В конурке было чисто прибрано. Образок св. Сергия, казалось, еще ярче блестел своей серебряной ризой. У Павлюка была своя кровать, простая, белая, деревянная, а своя; матрац, старый, держанный, но приличный; изорванное одеяло заменилось ситцевым из кусков, новым. В деревянном простом рыночном шкафике стояла жестянка с сахаром, а рядом лежала плитка кирпичного чая. Тут же красовался большой жестяный чайник, заменявший самовар. Около печки стояло два горшка для варки пищи, две чашки, из которых ели, и в них деревянные ложки. В самом сокровенном углу стояла бутылка водки. Этого сокровенного угла даже старик не знал, а может, делал вид, что не знал, но только ему каждый раз доставал бутыль сын, наливал и прятал. «Отвернись, — скажет, — батько, я ее спрячу», — и старик отворачивался, а Павлюк прятал соблазн.
Полное довольство испытывали Завейко с сыном. Им не нужно было иной жизни: тепло, сытно, одеты, обуты, даже чай пьют — и все на заработанные деньги. Старик исполнял роль кухарки, готовил обед, убирал комнатку и делал все это с любовью и изумительным старанием. Пища и подгорала, и дымом пахла, и пересолена бывала, и недоварена, и переварена, а все казалась вкусной, такой вкусной, что и на званом обеде или на обеде богача — не могло быть такой, а уж аппетита, с каким старик с сыном уплетали свои блюда, там, конечно, и приблизительно не могло быть такого…
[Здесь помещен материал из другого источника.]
theorem scoreTileDone_completes (s : State) (x : Nat) (t : Step) (g : Group) (tile : Tile) (ht : s.running x = some t)
    (hg : t.group = some g) (hl : g.tile = some tile) (faults : Nat) (hf : faults < 3) (cube : Nat) (hc : cube < 128)
    (hm : faults ≠ 0 → cube / 4 ∈ tile.groups) :
    Completes (.scoreTileDone x (faults + 4 * cube)) s (fun u =>
      u.reg aScaCntRetry = s.reg aScaCntRetry + word faults ∧ StepHas u x t.desc.step (fun w =>
        ∃ h, w.group = some h ∧ h.tile = none ∧ h.tilesRun = g.tilesRun + 1 ∧
          h.scored = g.scored ++ [(s.scoreTile t g tile).1] ∧ (s.scoreTile t g tile).1.map (·.index) = tile.toks)) := by
  obtain ⟨m, cycles, hinc, he⟩ := execScoreTileDone_delivers ht hg hl hf hc hm
  obtain ⟨hmem, hx⟩ := State.running_some ht
  have hleft := State.arrayRetry_groupsLeave_incidental (m.modStep x t.desc.step (Step.withGroup
    (g.delivered (s.scoreTile t g tile).1 cycles))) x t.desc.step cube faults
  refine ⟨_, he, ?_, ?_⟩
  · rw [hleft.regs _ (by decide), State.reg_addCtr_same]
    exact congrArg (· + word faults) (hinc.regs _ (by decide))
  · have hput := ((stepHas_of_mem hmem hx trivial).present hinc).withGroup
      (g := g.delivered (s.scoreTile t g tile).1 cycles) (Q := fun h => h.tile = none ∧ h.tilesRun = g.tilesRun + 1 ∧ h.scored = g.scored ++ [(s.scoreTile t g tile).1] ∧
        (s.scoreTile t g tile).1.map (·.index) = tile.toks) ⟨rfl, rfl, rfl, s.scoreTile_index t g tile⟩
    refine (hput.addCtr _ _).group_incidental hleft ?_
    rintro h k hk ⟨htile, hrun, hscored, hidx⟩
    simp only [Group.gist, Group.Gist.mk.injEq] at hk
    obtain ⟨-, htile', hrun', -, hscored', -⟩ := hk
    exact ⟨htile'.trans htile, hrun'.trans hrun, hscored'.trans hscored, hidx⟩

/-! ## A tile reruns (R77, R590) -/

/-- A rerun is counted and goes along with its charge; then the tile stands in the group again, or its tokens do. -/
theorem State.rerunTile_eq (s : State) (t : Step) (g : Group) (tile : Tile) (grp : Nat) :
    ∃ m h, Incidental (s.bump aScaCntRerun) m ∧ s.rerunTile t g tile grp =
      (m.modStep t.desc.ctx t.desc.step (Step.withGroup h)).noteRetry t.desc.ctx t.desc.step 1 :=
  ⟨_, _, (State.chargeStep_incidental _ _ _ _).trans (.ite _ (.setSca _ _) (.chargeHbm _ _ _)), rfl⟩

/-- SCORE_TILE_DONE with a third failure: the cube leaves, and the tile reruns. -/
theorem execScoreTileDone_fails {s : State} {x cube : Nat} {t : Step} {g : Group} {tile : Tile} (ht : s.running x = some t)
    (hg : t.group = some g) (hl : g.tile = some tile) (hc : cube < 128) (hm : cube / 4 ∈ tile.groups) :
    execScoreTileDone x (3 + 4 * cube) s = .next (s.cubeFail t g tile cube) := by
  obtain ⟨hcube, hfaults⟩ := faults_split (by decide : 3 < 4) hc
  simp [execScoreTileDone, ht, hg, hl, hcube, hfaults, hm]

theorem scoreTileDone_reruns (s : State) (x : Nat) (t : Step) (g : Group) (tile : Tile) (ht : s.running x = some t)
    (hg : t.group = some g) (hl : g.tile = some tile) (cube : Nat) (hc : cube < 128) (hm : cube / 4 ∈ tile.groups) :
    Completes (.scoreTileDone x (3 + 4 * cube)) s (fun u =>
      u.reg aScaCntRerun = s.reg aScaCntRerun + 1 ∧ StepHas u x t.desc.step (fun w => w.retry = true)) := by
  refine ⟨_, execScoreTileDone_fails ht hg hl hc hm, ?_⟩
  obtain ⟨hmem, rfl⟩ := State.running_some ht
  have hdown := s.cubeDown_incidental t.desc.ctx t.desc.step cube
  obtain ⟨m, h, hinc, he⟩ := (s.cubeDown t.desc.ctx t.desc.step cube).rerunTile_eq t g tile (cube / 4)
  rw [State.cubeFail, he]
  constructor
  · calc _ = m.reg aScaCntRerun := by rw [(Incidental.noteRetry _ _ _ _).regs _ (by decide)]; rfl
      _ = (s.cubeDown t.desc.ctx t.desc.step cube).reg aScaCntRerun + 1 := by
        rw [hinc.regs _ (by decide), State.reg_bump_same]
      _ = s.reg aScaCntRerun + 1 := by rw [hdown.regs _ (by decide), State.reg_addCtr_other _ _ (by decide)]
  · have hin := ((stepHas_of_mem hmem rfl trivial).addCtr aScaCntRetry 2).present hdown
    exact (((hin.bump aScaCntRerun).present hinc).withGroup (Q := fun _ => True) trivial).noteRetry one_ne_zero

/-! ## Backward products (R79, R80, R85, R86, R501, R502) -/

theorem State.product_incidental (s : State) (x rows cols : Nat) (cont : Bool) (lo : Nat) (ms ns : List (List Num)) :
    Incidental s (s.product x rows cols cont lo ms ns).2 :=
  (s.keepRun_incidental _ _ _ _).trans (.ite _ (.setFree _ _) (.refl _))

theorem State.putFp32_incidental (s : State) (a : Nat) (vals : List Num) (poison : Bool) :
    Incidental s (s.putFp32 a vals poison) := .hbmWriteP s _ _ _

/-- The step once some more rows of its input gradient have run. -/
def Step.ranRows (n : Nat) (bad : Bool) (t : Step) : Step := { t with poison := t.poison || bad, backRows := t.backRows + n }

/-- A tile of the input gradient moves the step on by its rows. -/
theorem State.inputGradient_eq (s : State) (t : Step) (b : Nat) (cont : Bool) :
    ∃ m bad, Incidental s m ∧
      s.inputGradient t b cont = m.modStep t.desc.ctx t.desc.step (Step.ranRows t.backTile.length bad) :=
  ⟨_, _, (((s.product_incidental _ _ _ _ _ _ _).trans
    (.foldl _ (fun _ _ => State.putFp32_incidental _ _ _ _) _ _)).trans (.chargeHbm _ _ _)).trans
    (.ite _ (.chargeStk _ _ _) (.chargeHbm _ _ _)), rfl⟩

theorem State.weightGradient_incidental (s : State) (t : Step) (b : Nat) (cont : Bool) :
    Incidental s (s.weightGradient t b cont) :=
  (((s.product_incidental _ _ _ _ _ _ _).trans (State.putFp32_incidental _ _ _ _)).trans (.chargeHbm _ _ _)).trans
    (.modStep _ _ _ fun _ => rfl)

/-- A virtual time that is raised is no scoring register, whichever context's it is (R503). -/
theorem State.readied_incidental (s old : State) (x : Nat) : Incidental s (s.readied old x) := by
  have hvt : aCtxVtime x ∉ scoringRegs := by
    simp only [scoringRegs, aScaCntRetry, aScaCntRerun, aSelErr, aSelCntToken, aCtxVtime, List.mem_cons, List.not_mem_nil,
      or_false]
    omega
  unfold State.readied State.raiseVtime
  refine .ite _ ?_ (.refl s)
  split
  · exact .refl s
  · exact .ite _ (.setReg s _ hvt) (.refl s)

/-- An op that completes leaves the scoring registers and the stack, and its step goes on to the next op (R279). -/
theorem State.finishOp_effect {s : State} {t : Step} {x : Nat} (i : Nat) (hx : t.desc.ctx = x)
    (h : StepHas s x t.desc.step fun _ => True) :
    Keeps s (s.finishOp t i) ∧ StepHas (s.finishOp t i) x t.desc.step
      (fun w => w.op = (nextOp t.prog.ops t.iters i).1 ∧ w.waiting = false) := by
  subst hx
  unfold State.finishOp
  dsimp only
  constructor
  · refine Keeps.trans ?_ (State.readied_incidental _ _ _).toKeeps
    exact ⟨fun _ _ => rfl, rfl, rfl⟩
  · refine StepHas.incidental ?_ (State.readied_incidental _ _ _) ?_
    · exact StepHas.modStep (s := s.setCtx _ _) (P := fun _ => True) h (fun _ => rfl) fun _ _ => ⟨rfl, rfl⟩
    · rintro w v he ⟨hop, hw⟩
      exact ⟨(congrArg Step.Gist.op he).trans hop, (congrArg Step.Gist.waiting he).trans hw⟩

/-- The op has rows left after its next tile. -/
def Step.rowsLeft (t : Step) (o : RouteOp) : Bool :=
  opMode o == 1 && decide (t.backRows + t.backTile.length < t.tokens.length)

theorem Step.rowsLeft_eq_false {t : Step} {o : RouteOp} :
    t.rowsLeft o = false ↔ opMode o ≠ 1 ∨ t.tokens.length ≤ t.backRows + t.backTile.length := by
  simp [Step.rowsLeft, imp_iff_not_or]

/-- A tile of either gradient keeps the scoring registers and the stack; one of the input gradient moves its step's rows
on. -/
theorem State.gradient_effect {s : State} {t : Step} {x : Nat} (o : RouteOp) (b : Nat) (hx : t.desc.ctx = x)
    (h : StepHas s x t.desc.step fun w => w.op = t.op ∧ w.backRows = t.backRows) :
    Keeps s (if opMode o == 1 then s.inputGradient t b o.cont else s.weightGradient t b o.cont) ∧
      StepHas (if opMode o == 1 then s.inputGradient t b o.cont else s.weightGradient t b o.cont) x t.desc.step
        (fun w => opMode o = 1 → w.op = t.op ∧ w.backRows = t.backRows + t.backTile.length) := by
  subst hx
  have hgist (w v : Step) (he : v.gist = w.gist) (hw : w.op = t.op ∧ w.backRows = t.backRows) :
      v.op = t.op ∧ v.backRows = t.backRows :=
    ⟨(congrArg Step.Gist.op he).trans hw.1, (congrArg Step.Gist.backRows he).trans hw.2⟩
  split
  · obtain ⟨m, bad, hinc, he⟩ := s.inputGradient_eq t b o.cont
    rw [he]
    refine ⟨⟨hinc.regs, hinc.stk, hinc.pwr⟩, ?_⟩
    refine (h.incidental hinc hgist).modStep (fun _ => rfl) ?_
    rintro w ⟨hop, hrows⟩ -
    exact ⟨hop, congrArg (· + t.backTile.length) hrows⟩
  · next hmode =>
    have hinc := s.weightGradient_incidental t b o.cont
    exact ⟨hinc.toKeeps, (h.incidental hinc hgist).mono fun _ _ h1 => absurd (beq_iff_eq.2 h1) hmode⟩

/-- A backward tile runs on the rows next in turn; then the op goes on, or ends. -/
theorem State.backwardTile_eq {s : State} {t : Step} {x : Nat} (o : RouteOp) (hx : t.desc.ctx = x)
    (h : StepHas s x t.desc.step fun w => w.op = t.op ∧ w.backRows = t.backRows) :
    ∃ m, Keeps s m ∧ (StepHas m x t.desc.step fun w =>
        opMode o = 1 → w.op = t.op ∧ w.backRows = t.backRows + t.backTile.length) ∧
      s.backwardTile t o = if t.rowsLeft o then m else m.finishOp t t.op := by
  have htime (u : State) (n k : Nat) : Incidental u ((u.chargeStep t 0 n).addCtr aScaCntStep k) :=
    (u.chargeStep_incidental t 0 n).trans (.addCtr _ _ (by decide))
  have hrun (c : Sca) := State.gradient_effect (s := { s with sca := c }) o t.blk hx h
  refine ⟨_, ((Incidental.setSca s _).toKeeps.trans (hrun _).1).trans (htime _ _ _).toKeeps,
    (hrun _).2.incidental (htime _ _ _) ?_, rfl⟩
  intro w v he hw h1
  obtain ⟨hop, hrows⟩ := hw h1
  exact ⟨(congrArg Step.Gist.op he).trans hop, (congrArg Step.Gist.backRows he).trans hrows⟩

/-- The whole effect of a backward tile: the op ends after its last tile, and else has its rows moved on. -/
theorem State.backwardTile_effect {s : State} {t : Step} {x : Nat} (o : RouteOp) (hx : t.desc.ctx = x)
    (h : StepHas s x t.desc.step fun w => w.op = t.op ∧ w.backRows = t.backRows) :
    Keeps s (s.backwardTile t o) ∧ StepHas (s.backwardTile t o) x t.desc.step (fun w =>
      if opMode o ≠ 1 ∨ t.tokens.length ≤ t.backRows + t.backTile.length then
        w.op = (nextOp t.prog.ops t.iters t.op).1 ∧ w.waiting = false
      else w.op = t.op ∧ w.backRows = t.backRows + t.backTile.length) := by
  obtain ⟨m, hkeep, hrows, he⟩ := State.backwardTile_eq o hx h
  rw [he]
  cases hleft : t.rowsLeft o with
  | true =>
    have hmore : ¬ (opMode o ≠ 1 ∨ t.tokens.length ≤ t.backRows + t.backTile.length) := by
      simp [← Step.rowsLeft_eq_false, hleft]
    refine ⟨hkeep, hrows.mono fun w hw => ?_⟩
    rw [if_neg hmore]
    exact hw (not_not.1 (not_or.1 hmore).1)
  | false =>
    obtain ⟨hk, hs⟩ := State.finishOp_effect t.op hx (hrows.mono fun _ _ => trivial)
    refine ⟨hkeep.trans hk, hs.mono fun w hw => ?_⟩
    rwa [if_pos (Step.rowsLeft_eq_false.1 hleft)]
Холода отошли. Началась мокропогодица. Павлюк два и три раза в неделю путешествовал с господином ***. В одну из таких экскурсий шли они по Подолу у контрактов, по одной из прилегающих улиц. Внимание их было привлечено характерной фигурой: лихо заломивши картуз на затылок, с наполовину оторванным козырьком, в грязной рубахе, в грязных портах, сквозь которые кой-где виднелось тело, в опорке на левой ноге и с босой правой шел оборванец. Он был здорово дорболызнувши. На правой щеке виднелся огромный синяк, на левой довольно основательная царапина. Волосам мог позавидовать лучший войлок, — так давно до них не касался гребень и даже пятерня. Выражение лица было неизмеримо весело. Он то и дело гордо закидывал голову, закатывал заплывшие от пьянства глаза, поводил плечами, притоптывал ногами, а руки его как-то бессильно болтались из стороны в сторону. Все это он проделывал молча, не обращая ни на кого внимания. Весь он ушел в самого себя и совершенно неожиданно попал в довольно глубокую выбоину, наполненную талым снегом и грязью.
— Вот оно — застряли! Стоп, значит! Гляди, Фентюк — обувь не растеряй, — заговорил он сам с собой и вдруг тонким фальцетом, к удивленно сохранившимся в его пьяной груди, запел:
Засвистали козаченьки,
Вставши с полуночи…
Около него собралась толпа мальчишек, с любопытством таращивших свои синие, черные, карие глазки…
Заплакала Марусенька
Свои ясны очи…
— продолжал оборванец, вывел высокую, надтреснутую ноту и закашлялся…
— Ишь ты, подлая, сорвалась… Не то время, а бывало… Эх! Такую голосистую засвечу… вва!!
Тут он только заметил собравшихся ребят.
— Вы чего бельма таращите?! Человека не видали? Брысь — пострелята! За вихры отдеру! Видали такую вещь? — он показал им дулю.
Пострелята пустились врассыпную и остановились от него на некотором расстоянии. Оборванец уставил мутные глаза на Павлюка и господина ***. Что-то буркнул, видимо, хотел выругаться, но громкая икота помещала ему.
— Расшибу! — крикнул он, замахнувшись, и шатнулся, точно его толкнул кто. Затем забыл о Павлюке и обратил-
Видали такую вещь?..
ся опять к ватаге ребят:
— Чего испугались? Не съем вас… подите сюда! Знаю, у вас ангельские душеньки, безгрешные… Подите, я вам песню спою.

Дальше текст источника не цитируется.